Records from a data collection
————
theorem expireHold (n : Nat) (b : BayNo) : s.Leads (t.expireHold n b) := (h.freeWith _ _).place b

theorem cancel (k : Ticket) : s.Leads (t.cancel k) := by
  unfold State.cancel
  split
  · exact (h.freeTicket _).place _
  · exact (h.freeTicket _).place _
  · exact h.freeTicket _

theorem grant (k : Ticket) (clamped : Bool) : s.Leads (t.grant k clamped).1 := by
  unfold State.grant
  split
  · exact (h.pointTo _ _).holdAt _ _
  · split
    · exact h.joinQueue _ _
    · exact h.freeTicket _

theorem adopt (p : Port) (b : BayNo) (stay : Nat) (c : Priority) : s.Leads (t.adopt p b stay c).1 :=
  ((h.issue _).setBay (by exact ⟨rfl, rfl, rfl, id⟩)).plugInIfPlugged b

theorem enterBlocked (b : BayNo) : s.Leads (t.enterBlocked b) := h.changeBay b ⟨rfl, rfl, rfl, id⟩

theorem pendBlock (b : BayNo) : s.Leads (t.pendBlock b) := h.setBay ⟨rfl, rfl, rfl, id⟩

theorem blockBay (b : BayNo) : s.Leads (t.blockBay b).1 := by
  unfold State.blockBay
  split
  case h_1 | h_2 => exact h.enterBlocked b
  case h_3 => exact ((h.withdraw _ _).enterBlocked b).matchIn _
  case h_4 =>
    split
    · split
      · exact ((h.requeue _ _).enterBlocked b).matchIn _
      · exact h
    · exact h.enterBlocked b
  case h_9 => exact h
  all_goals exact h.pendBlock b

theorem clearFaultAt (b : BayNo) : s.Leads (t.clearFaultAt b) := (h.setBay (by exact ⟨rfl, rfl, rfl, id⟩)).place b

/-! ### START, RECONFIGURE and RESTART (R170 to R172) -/

theorem clearBays : s.Leads t.clearBays := by
  have hb : ∀ b, t.clearBays.bay b = (t.bay b).cleared := fun b => by simp [State.clearBays, State.bay]
  have hx : ∀ b, t.clearBays.setpoint b = t.setpoint b := fun b => by simp [State.setpoint]
  exact h.trans ⟨by simp, by simp, by simp, by simp, by simp, fun b => by rw [hb b]; exact ⟨rfl, rfl, rfl, id⟩,
    fun _ _ hs b => by rw [hx b]; exact hs b⟩

theorem clearSetpoints : s.Leads t.clearSetpoints :=
  h.setpointsTo _ fun _ _ _ b => by rw [Fin.getElem_fin, Vector.getElem_ofFn]; exact .cleared

/-- Every record is cleared, and the bus is too (R4, R45, R124, R129). -/
theorem clear : s.Leads t.clearBays.clearPools.clearSetpoints.clearBus :=
  (h.clearBays.frame (u := t.clearBays.clearPools)).clearSetpoints.frame

theorem dropUnenrolled (b : BayNo) : s.Leads (t.dropUnenrolled b) := by
  unfold State.dropUnenrolled
  split
  · exact h
  · exact h.foldl _ (fun k hv => (hv.dropBooking _ _).noticeDropped _ _) _

theorem restarted : s.Leads t.restarted := by
  have h1 : s.Leads { t.clearBays.clearPools.clearSetpoints.clearPorts with tickets := [] } :=
    (h.clearBays.frame (u := t.clearBays.clearPools)).clearSetpoints.frame (by simp [State.clearPorts])
      (by simp [State.clearPorts]) (by simp [State.clearPorts]) (by simp [State.clearPorts])
      (by simp [State.clearPorts]) (by simp [State.clearPorts])
  unfold State.restarted
  dsimp only
  split
  · exact h1.frame
  · exact h1.frame

end State.Leads

/-! ### Requests of the owners that take no setting -/

/-- The owners that write the settings or the setup of a bay (R71 to R74, R109, R110, R167, R168), and those that pass
the part between CONFIG and RUN or clear it (R170 to R172). -/
inductive SetsUp : Owner → Prop where
  | setSlotClock : SetsUp ownSetSlotClock
  | setBands : SetsUp ownSetBands
  | setCap : SetsUp ownSetCap
  | setLevel : SetsUp ownSetLevel
  | setBay : SetsUp ownSetBay
  | setTimers : SetsUp ownSetTimers
  | start : SetsUp ownStart
  | reconfigure : SetsUp ownReconfigure
  | restart : SetsUp ownRestart

/-- Every other owner's work leads on from the state that it finds. -/
theorem State.Leads.owner {own : Owner} (ho : IsOwner own) (hn : ¬SetsUp own) (p : Port) (pl : List Byte) (s : State) :
    s.Leads (own p pl s).1 := by
  have h := State.Leads.refl s
  cases ho
  case setSlotClock => exact absurd .setSlotClock hn
  case setBands => exact absurd .setBands hn
  case setCap => exact absurd .setCap hn
  case setLevel => exact absurd .setLevel hn
  case setBay => exact absurd .setBay hn
  case setTimers => exact absurd .setTimers hn
  case start => exact absurd .start hn
  case reconfigure => exact absurd .reconfigure hn
  case restart => exact absurd .restart hn
  case queryBay =>
    unfold ownQueryBay
    repeat' split
    all_goals exact h
  case queryTicket =>
    unfold ownQueryTicket
    repeat' split
    all_goals exact h
  case queryPool =>
    unfold ownQueryPool
    repeat' split
    all_goals exact h
  case queryBookings =>
    unfold ownQueryBookings
    repeat' split
    all_goals exact h
  case queryBooking =>
    unfold ownQueryBooking
    repeat' split
    all_goals exact h
  case queryPower =>
    unfold ownQueryPower
    repeat' split
    all_goals exact h
  case queryConfig =>
    unfold ownQueryConfig
    repeat' split
    all_goals exact h
  case blockBay =>
    unfold ownBlockBay
    repeat' split
    all_goals first | exact h | exact h.blockBay _
  case unblockBay =>
    unfold ownUnblockBay
    repeat' split
    all_goals first | exact h | exact h.place _ | exact h.setBay ⟨rfl, rfl, rfl, id⟩
  case clearFault =>
    unfold ownClearFault
    repeat' split
    all_goals first | exact h | exact h.clearFaultAt _
  case requestBay =>
    unfold ownRequestBay
    repeat' split
    all_goals first | exact h | exact (h.issue _).grant _ _
  case adoptBay =>
    unfold ownAdoptBay
    repeat' split
    all_goals first | exact h | exact h.adopt _ _ _ _
  case assignBay =>
    unfold ownAssignBay
    repeat' split
    all_goals first | exact h | exact h.holdQueued _ _
  case cancelTicket =>
    unfold ownCancelTicket
    repeat' split
    all_goals first | exact h | exact h.cancel _
  case acceptOffer =>
    unfold ownAcceptOffer
    repeat' split
    all_goals first | exact h | exact h.holdQueued _ _
  case declineOffer =>
    unfold ownDeclineOffer
    repeat' split
    all_goals first | exact h | exact h.giveUpOffer _ _ _
  case maskPool =>
    unfold ownMaskPool
    repeat' split
    all_goals first | exact h | exact h.setPool _ _
  case unmaskPool =>
    unfold ownUnmaskPool
    repeat' split
    all_goals first | exact h | exact (h.setPool _ _).matchRun _
  case book =>
    unfold ownBook
    dsimp only
    repeat' split
    all_goals first | exact h | exact h.frame rfl rfl rfl rfl rfl rfl
  case cancelBooking =>
    unfold ownCancelBooking
    repeat' split
    all_goals first | exact h | exact (h.dropBooking _ _).matchRun _ | exact h.dropBooking _ _
  case forceClose =>
    unfold ownForceClose
    repeat' split
    all_goals first | exact h | exact h.closePlaced _ _
  case readNotices =>
    unfold ownReadNotices
    repeat' split
    all_goals first | exact h | exact h.frame rfl rfl rfl rfl rfl rfl
  case openWindow =>
    unfold ownOpenWindow
    repeat' split
    all_goals first | exact h | exact h.frame rfl rfl rfl rfl rfl rfl
  case readWindow =>
    unfold ownReadWindow
    repeat' split
    all_goals first | exact h | exact h.frame rfl rfl rfl rfl rfl rfl
  case setPool =>
    unfold ownSetPool
    repeat' split
    all_goals first | exact h | exact h.setPool _ _

/-! ### The ranges are kept (R2, R71, R73, R109, R116, R167) -/

/-- Every setting is in range, and every setpoint record too, where that is claimed. -/
def RangesHold (claimed : Prop) (s : State) : Prop := SettingsInRange s ∧ (claimed → ∀ b, (s.setpoint b).InRange)

theorem setpointsInRange_iff (s : State) : SetpointsInRange s ↔ ∀ b, (s.setpoint b).InRange := Iff.rfl

theorem State.Leads.settings {s t : State} (h : s.Leads t) (hs : SettingsInRange s) : SettingsInRange t := by
  obtain ⟨hg, ho, hr, hc, hb, hf, hk, hbands, hsec, hbays⟩ := hs
  have hp := h.power
  refine ⟨h.timers ▸ hg, h.timers ▸ ho, h.timers ▸ hr, by rw [hp]; exact hc, by rw [hp]; exact hb,
    by rw [hp]; exact hf, by rw [hp]; exact hk, h.bands ▸ hbands, h.seconds ▸ hsec, fun b => ?_⟩
  obtain ⟨hrate, htag⟩ := hbays b
  exact ⟨(h.setup b).rating ▸ hrate, (h.setup b).tag htag⟩

theorem State.Leads.ranges {claimed : Prop} {s t : State} (h : s.Leads t) (hs : RangesHold claimed s) :
    RangesHold claimed t := by
  obtain ⟨hset, hsp⟩ := hs
  refine ⟨h.settings hset, fun hc => h.setpoints ?_ ?_ (hsp hc)⟩
  · obtain ⟨-, -, -, -, -, hf, -⟩ := hset
    exact hf
  · obtain ⟨-, -, -, -, -, -, -, -, -, hb⟩ := hset
    exact fun b => (hb b).1.2

/-- A field that is clamped is in its range (R167). -/
theorem clampTo_bounds {low high : Nat} (hle : low ≤ high) (x : Nat) :
    low ≤ clampTo low high x ∧ clampTo low high x ≤ high := by
  unfold clampTo
  omega

namespace RangesHold

theorem powerOn (claimed : Prop) (feed : BitVec 2) : RangesHold claimed (State.powerOn feed) := by
  have hb : ∀ b, (State.powerOn feed).bay b = Bay.powerOn := fun b => Vector.getElem_replicate b.isLt
  have hx : ∀ b, (State.powerOn feed).setpoint b = Setpoint.cleared := fun b => Vector.getElem_replicate b.isLt
  refine ⟨⟨?_, ?_, ?_, ?_, ?_, ?_, ?_, ?_, ?_, fun b => ?_⟩, fun _ b => hx b ▸ Setpoint.InRange.cleared⟩
  case refine_10 => rw [hb b]; decide
  all_goals decide +revert

variable {claimed : Prop} {s : State} (h : RangesHold claimed s)
include h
————
§ REQUIREMENT
With the first line being the one containing "all_goals first | exact h | exact (h.setPool" and the last line the one containing "case forceClose =>", transcribe exactly the lines above that fall in that range.

§ RESPONSE
    all_goals first | exact h | exact (h.setPool _ _).matchRun _
  case book =>
    unfold ownBook
    dsimp only
    repeat' split
    all_goals first | exact h | exact h.frame rfl rfl rfl rfl rfl rfl
  case cancelBooking =>
    unfold ownCancelBooking
    repeat' split
    all_goals first | exact h | exact (h.dropBooking _ _).matchRun _ | exact h.dropBooking _ _
  case forceClose =>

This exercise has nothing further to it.